Saved data entries

/-- The coder follows its registers, the shed and the store: channels and stages take what is theirs, and transfers
go on. -/
def State.pcFollow (s : State) : State :=
  if !s.main.out then s
  else
    let s1 := (List.range 4).foldl State.pcFollowChan s
    let s2 := if s1.main.pc.dec.isSome && s1.hearth.onReserve && s1.bit 0x010064 0 then s1.stopDecode else s1
    let s3 := s2.modPc (fun p => shrink p.clips.length s2.storeBytes p)
    s3.stagesFollow.xferPump

end Sys2Proof.Machine
end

Exercise details
How many of the lines above include the word "then"? State that number and nothing else.

Expected answer
2